И чем больше вглядывался я, тем очевиднее становилось, что чудо еще более невероятно, чем показалось мне с первого взгляда. Ростки редиски в течение ночи перескочили на грядку огурцов, а на грядке редисок появились всходы, которые были мне вообще не знакомы, возможно, кабачки или морковка. Но самое поразительное: вдоль всего левого ряда, где мы посадили помидоры, и ни один из них не проклюнулся (это был ряд, на который я не потратил ни одной из своих волшебных капель, не видя в этом никакого смысла), вдоль этого ряда нынче, вопреки всему, выросли три или четыре юных кустика, довольно ветвистых, с оранжевыми почками у верхних листьев.

Спустя неделю болезнь вновь поразила наши грядки, вновь началась мучительная агония, ростки склонили свои головки, выцвели, снова стали иссушенными и болезненными, словно евреи, подвергавшиеся гонениям в диаспоре. Листья опали, стебли завяли и пожелтели, и на сей раз не помогли ни капли для носа, ни сироп от кашля: наш огород засыхал и погибал. В течение двух-трех недель все еще продолжали там возвышаться понапрасну четыре колышка, соединенные запыленными веревками. Через две-три недели полегли и они. Только мое пугало-Гитлер все еще продолжало цвести там какое-то время…
Папа утешился тем, что занялся исследованием латинского романса или того, как зарождался роман в поэзии трубадуров. А я, со своей стороны, развернул на поверхности нашего пыльного двора множество галактик с неисчислимыми странными звездами, лунами, солнцами, кометами и планетами. И отправился в полное приключений и опасностей путешествие, перелетая от одной звезды до другой: а вдруг удастся мне разыскать признаки жизни?



33

Лето. Вечереет. Я заканчиваю первый класс, а может быть, только что начал ходить во второй. Или это произошло в каникулы между ними. Я один во дворе. Все ушли без меня — Дануш, и Элик, и Ури, и Лолик, и Эйтан, и Ами. Ушли, чтобы меж деревьев на склоне холма в роще Тель Арза искать «это». А меня не приняли в группу «Черная рука», потому что я не надувал «это». Дануш нашел один из «этих», наполненный дурно пахнущим засохшим клеем, и хорошо промыл его под краном. Тот, кто не обладает мужеством надуть «это», не может быть принят в группу «Черная рука», а тот, кто не может надеть «это» и немного помочиться внутрь, как это делают английские солдаты, и помыслить не может быть принятым в «Черную руку». Дануш объяснил, как это происходит. Английские солдаты каждую ночь берут девушек в рощу Тель Арза, и там, в темноте, все происходит так: сначала долго целуются, потом трогают ее тело в разных местах, даже под одеждой. Затем солдат снимает с себя и с нее трусики, надевает вот «это», ложится на нее, и вот так, в конце концов, он туда мочится. А придумали все это для того, чтобы она не стала из-за него совсем мокрой. Так это происходит каждую ночь в роще Тель Арза. Так это происходит каждую ночь у всех. Даже муж учительницы Зисман делает это с учительницей Зисман. Даже ваши родители. И твои. И твои. Все-все. Все это приятно телу, к тому же укрепляет мускулы и хорошо очищает кровь.

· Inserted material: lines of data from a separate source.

section
variable (s : State) (i : Nat) (f : TpoSt → TpoSt)
@[simp] theorem State.modTpo_pending : (s.modTpo i f).pending = s.pending := rfl
@[simp] theorem State.modTpo_variant : (s.modTpo i f).variant = s.variant := rfl
@[simp] theorem State.modTpo_now : (s.modTpo i f).now = s.now := rfl
@[simp] theorem State.modTpo_regs : (s.modTpo i f).regs = s.regs := rfl
@[simp] theorem State.modTpo_blobs : (s.modTpo i f).blobs = s.blobs := rfl
@[simp] theorem State.modTpo_fac : (s.modTpo i f).fac = s.fac := rfl
@[simp] theorem State.modTpo_ans : (s.modTpo i f).ans = s.ans := rfl
@[simp] theorem State.modTpo_ansBody : (s.modTpo i f).ansBody = s.ansBody := rfl
@[simp] theorem State.modTpo_queues : (s.modTpo i f).queues = s.queues := rfl
@[simp] theorem State.modTpo_chans : (s.modTpo i f).chans = s.chans := rfl
@[simp] theorem State.modTpo_cells : (s.modTpo i f).cells = s.cells := rfl
@[simp] theorem State.modTpo_excSettle : (s.modTpo i f).excSettle = s.excSettle := rfl
@[simp] theorem State.modTpo_excLeft : (s.modTpo i f).excLeft = s.excLeft := rfl
@[simp] theorem State.modTpo_aux : (s.modTpo i f).aux = s.aux := rfl
@[simp] theorem State.modTpo_auxSettle : (s.modTpo i f).auxSettle = s.auxSettle := rfl
@[simp] theorem State.modTpo_stages : (s.modTpo i f).stages = s.stages := rfl
@[simp] theorem State.modTpo_order : (s.modTpo i f).order = s.order := rfl
@[simp] theorem State.modTpo_ev : (s.modTpo i f).ev = s.ev := rfl
@[simp] theorem State.modTpo_clk : (s.modTpo i f).clk = s.clk := rfl
@[simp] theorem State.modTpo_caps : (s.modTpo i f).caps = s.caps := rfl
@[simp] theorem State.modTpo_net : (s.modTpo i f).net = s.net := rfl
@[simp] theorem State.modTpo_dins : (s.modTpo i f).dins = s.dins := rfl
@[simp] theorem State.modTpo_takes : (s.modTpo i f).takes = s.takes := rfl
@[simp] theorem State.modTpo_takeMem : (s.modTpo i f).takeMem = s.takeMem := rfl
@[simp] theorem State.modTpo_rings : (s.modTpo i f).rings = s.rings := rfl
@[simp] theorem State.modTpo_cal : (s.modTpo i f).cal = s.cal := rfl
@[simp] theorem State.modTpo_bands : (s.modTpo i f).bands = s.bands := rfl
@[simp] theorem State.modTpo_wins : (s.modTpo i f).wins = s.wins := rfl
@[simp] theorem State.modTpo_cross : (s.modTpo i f).cross = s.cross := rfl
@[simp] theorem State.modTpo_crossIn : (s.modTpo i f).crossIn = s.crossIn := rfl
@[simp] theorem State.modTpo_strm : (s.modTpo i f).strm = s.strm := rfl
@[simp] theorem State.modTpo_cust : (s.modTpo i f).cust = s.cust := rfl
@[simp] theorem State.modTpo_dmaBuf : (s.modTpo i f).dmaBuf = s.dmaBuf := rfl
@[simp] theorem State.modTpo_lgo : (s.modTpo i f).lgo = s.lgo := rfl
@[simp] theorem State.modTpo_dma : (s.modTpo i f).dma = s.dma := rfl
@[simp] theorem State.modTpo_host : (s.modTpo i f).host = s.host := rfl
@[simp] theorem State.modTpo_flash : (s.modTpo i f).flash = s.flash := rfl
@[simp] theorem State.modTpo_power : (s.modTpo i f).power = s.power := rfl
@[simp] theorem State.modTpo_store : (s.modTpo i f).store = s.store := rfl
@[simp] theorem State.modTpo_snaps : (s.modTpo i f).snaps = s.snaps := rfl
@[simp] theorem State.modTpo_queries : (s.modTpo i f).queries = s.queries := rfl
@[simp] theorem State.modTpo_dbg : (s.modTpo i f).dbg = s.dbg := rfl
@[simp] theorem State.modTpo_free : (s.modTpo i f).free = s.free := rfl
@[simp] theorem State.modTpo_num (p : Obj) (w b : Nat) : (s.modTpo i f).num p w b = s.num p w b := rfl
@[simp] theorem State.modTpo_nat (p : Obj) (w b : Nat) : (s.modTpo i f).nat p w b = s.nat p w b := rfl
@[simp] theorem State.modTpo_bytes (p : Obj) (w b : Nat) : (s.modTpo i f).bytes p w b = s.bytes p w b := rfl
end

section
variable (s : State) (i : Nat) (f : WinSt → WinSt)
@[simp] theorem State.modWin_pending : (s.modWin i f).pending = s.pending := rfl
@[simp] theorem State.modWin_variant : (s.modWin i f).variant = s.variant := rfl
@[simp] theorem State.modWin_now : (s.modWin i f).now = s.now := rfl
@[simp] theorem State.modWin_regs : (s.modWin i f).regs = s.regs := rfl
@[simp] theorem State.modWin_blobs : (s.modWin i f).blobs = s.blobs := rfl
@[simp] theorem State.modWin_fac : (s.modWin i f).fac = s.fac := rfl
@[simp] theorem State.modWin_ans : (s.modWin i f).ans = s.ans := rfl
@[simp] theorem State.modWin_ansBody : (s.modWin i f).ansBody = s.ansBody := rfl
@[simp] theorem State.modWin_queues : (s.modWin i f).queues = s.queues := rfl
@[simp] theorem State.modWin_chans : (s.modWin i f).chans = s.chans := rfl
@[simp] theorem State.modWin_cells : (s.modWin i f).cells = s.cells := rfl
@[simp] theorem State.modWin_excSettle : (s.modWin i f).excSettle = s.excSettle := rfl
@[simp] theorem State.modWin_excLeft : (s.modWin i f).excLeft = s.excLeft := rfl
@[simp] theorem State.modWin_aux : (s.modWin i f).aux = s.aux := rfl
@[simp] theorem State.modWin_auxSettle : (s.modWin i f).auxSettle = s.auxSettle := rfl
@[simp] theorem State.modWin_stages : (s.modWin i f).stages = s.stages := rfl
@[simp] theorem State.modWin_order : (s.modWin i f).order = s.order := rfl
@[simp] theorem State.modWin_ev : (s.modWin i f).ev = s.ev := rfl
@[simp] theorem State.modWin_clk : (s.modWin i f).clk = s.clk := rfl
@[simp] theorem State.modWin_tpos : (s.modWin i f).tpos = s.tpos := rfl
@[simp] theorem State.modWin_caps : (s.modWin i f).caps = s.caps := rfl
@[simp] theorem State.modWin_net : (s.modWin i f).net = s.net := rfl
@[simp] theorem State.modWin_dins : (s.modWin i f).dins = s.dins := rfl
@[simp] theorem State.modWin_takes : (s.modWin i f).takes = s.takes := rfl
@[simp] theorem State.modWin_takeMem : (s.modWin i f).takeMem = s.takeMem := rfl
@[simp] theorem State.modWin_rings : (s.modWin i f).rings = s.rings := rfl
@[simp] theorem State.modWin_cal : (s.modWin i f).cal = s.cal := rfl
@[simp] theorem State.modWin_bands : (s.modWin i f).bands = s.bands := rfl
@[simp] theorem State.modWin_cross : (s.modWin i f).cross = s.cross := rfl
@[simp] theorem State.modWin_crossIn : (s.modWin i f).crossIn = s.crossIn := rfl
@[simp] theorem State.modWin_strm : (s.modWin i f).strm = s.strm := rfl
@[simp] theorem State.modWin_cust : (s.modWin i f).cust = s.cust := rfl
@[simp] theorem State.modWin_dmaBuf : (s.modWin i f).dmaBuf = s.dmaBuf := rfl
@[simp] theorem State.modWin_lgo : (s.modWin i f).lgo = s.lgo := rfl
@[simp] theorem State.modWin_dma : (s.modWin i f).dma = s.dma := rfl
@[simp] theorem State.modWin_host : (s.modWin i f).host = s.host := rfl
@[simp] theorem State.modWin_flash : (s.modWin i f).flash = s.flash := rfl
@[simp] theorem State.modWin_power : (s.modWin i f).power = s.power := rfl
@[simp] theorem State.modWin_store : (s.modWin i f).store = s.store := rfl
@[simp] theorem State.modWin_snaps : (s.modWin i f).snaps = s.snaps := rfl
@[simp] theorem State.modWin_queries : (s.modWin i f).queries = s.queries := rfl
@[simp] theorem State.modWin_dbg : (s.modWin i f).dbg = s.dbg := rfl
@[simp] theorem State.modWin_free : (s.modWin i f).free = s.free := rfl
@[simp] theorem State.modWin_num (p : Obj) (w b : Nat) : (s.modWin i f).num p w b = s.num p w b := rfl
@[simp] theorem State.modWin_nat (p : Obj) (w b : Nat) : (s.modWin i f).nat p w b = s.nat p w b := rfl
@[simp] theorem State.modWin_bytes (p : Obj) (w b : Nat) : (s.modWin i f).bytes p w b = s.bytes p w b := rfl
end
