/-- How a WRITE BLOCK is served. -/
def blockWrite (s : State) (_rx : Rx) (m : Kmp) : Served :=
  let b := m.body
  let idx := leAt b 0 2
  let sub := leAt b 2 1
  let total := leAt b 4 4
  let off := leAt b 8 4
  let len := leAt b 12 2
  let asm := (Sparse.find s.net.sessions m.ses).bind (·.asm)
  let held : Option Bytes := if off = 0 then some [] else match asm with
    | some (i, u, t, d) => if i = idx ∧ u = sub ∧ t = total ∧ d.length = off then some d else none
    | none => none
  if b.length ≠ 16 + ceilTo 4 len ∨ leAt b 3 1 ≠ 0 ∨ leAt b 14 2 ≠ 0 then (s, some (.malformed, []))
  else if len < 1 ∨ 1440 < len ∨ total < 1 ∨ 65535 < total then (answer s .outOfRange, some (.outOfRange, []))
  else match held with
    | none => (answer (putAsm s m.ses none) .blockSequence, some (.blockSequence, []))
    | some d =>
      let v := d ++ slice b 16 len
      if total < v.length then (answer (putAsm s m.ses none) .blockSequence, some (.blockSequence, []))
      else if v.length = total then
        let (s, c) := serveWrite (putAsm s m.ses none) m.ses idx sub v
        (s, some (c, []))
      else (putAsm s m.ses (some (idx, sub, total, v)), some (.success, []))

theorem le_ceilTo_four (n : Nat) : n ≤ ceilTo 4 n := by
  show n ≤ (n + 4 - 1) / 4 * 4
  omega

theorem blockWrite_first {total len : Nat} (htotal : total = leAt m.body 4 4) (hoff : leAt m.body 8 4 = 0) (hl : len = leAt m.body 12 2)
    (h3 : leAt m.body 3 1 = 0) (h14 : leAt m.body 14 2 = 0) (hlen : m.body.length = 16 + ceilTo 4 len) (hlow : 1 ≤ len)
    (hhigh : len ≤ 1440) (hmore : len < total) (hmax : total ≤ 65535) : blockWrite s rx m =
      (putAsm s m.ses (some (leAt m.body 0 2, leAt m.body 2 1, total, slice m.body 16 len)), some (.success, [])) := by
  have hpad := le_ceilTo_four len
  have hslice : (slice m.body 16 len).length = len := by
    unfold slice
    rw [List.length_take, List.length_drop, hlen]
    omega
  unfold blockWrite
  dsimp only
  rw [← htotal, ← hl, if_neg (by simp [hlen, h3, h14]), if_neg (by omega), if_pos hoff]
  simp only [List.nil_append, hslice, Nat.not_lt.mpr (Nat.le_of_lt hmore), Nat.ne_of_lt hmore, if_false]

theorem putAsm_session {a : Option (Nat × Nat × Nat × Bytes)} (h : Sparse.find s.net.sessions m.ses = some k) :
    putAsm s m.ses a = putSess s m.ses { k with asm := a } := by
  unfold putAsm
  rw [h]

theorem putSess_shows (s : State) (n : Nat) (k : Sess) : (putSess s n k).num .kmp 0 2 = s.num .kmp 0 2 ∧
    (putSess s n k).net.inbox = s.net.inbox ∧ Sparse.find (putSess s n k).net.sessions n = some k :=
  ⟨rfl, rfl, Sparse.find_put_same ..⟩

/-! Closing (R494). -/

theorem closeSes_kmp (s : State) (n : Nat) : (closeSes s n).num .kmp 0 2 = s.num .kmp 0 2 ∧ (closeSes s n).net.inbox = s.net.inbox := by
  have hdrop : (abandonSet s n).num .kmp 0 2 = s.num .kmp 0 2 ∧ (abandonSet s n).net = s.net := by
    by_cases hheld : (s.stage n).held = true
    · obtain ⟨hnet, -, -, hnum⟩ := abandonSet_drops hheld
      exact ⟨hnum, hnet⟩
    · rw [show abandonSet s n = s from if_neg hheld]
      exact ⟨rfl, rfl⟩
  exact ⟨hdrop.1, (congrArg NetSt.inbox hdrop.2 :)⟩

theorem keepAnswer_none {u : State} {n tid : Nat} {body : Bytes} (h : Sparse.find u.net.sessions n = none) :
    keepAnswer u n tid c body = u := by
  unfold keepAnswer
  rw [h]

Все ушли без меня. И родителей нет дома. Я лежу на спине, раскинувшись на бетонной площадке в конце двора, за бельевыми веревками, и наблюдаю, как угасает день. Бетон тверд и прохладен, я ощущаю это через свою майку. Я думаю, но еще не совсем уверен в этом, что все твердое и прохладное останется твердым и прохладным на веки вечные, и только все мягкое и теплое бывает мягким и теплым до поры до времени. Ведь всякая вещь должна, в конце концов, стать холодной и твердой, и тогда она уже больше не двигается, не думает, не чувствует. В ней нет тепла. На веки вечные.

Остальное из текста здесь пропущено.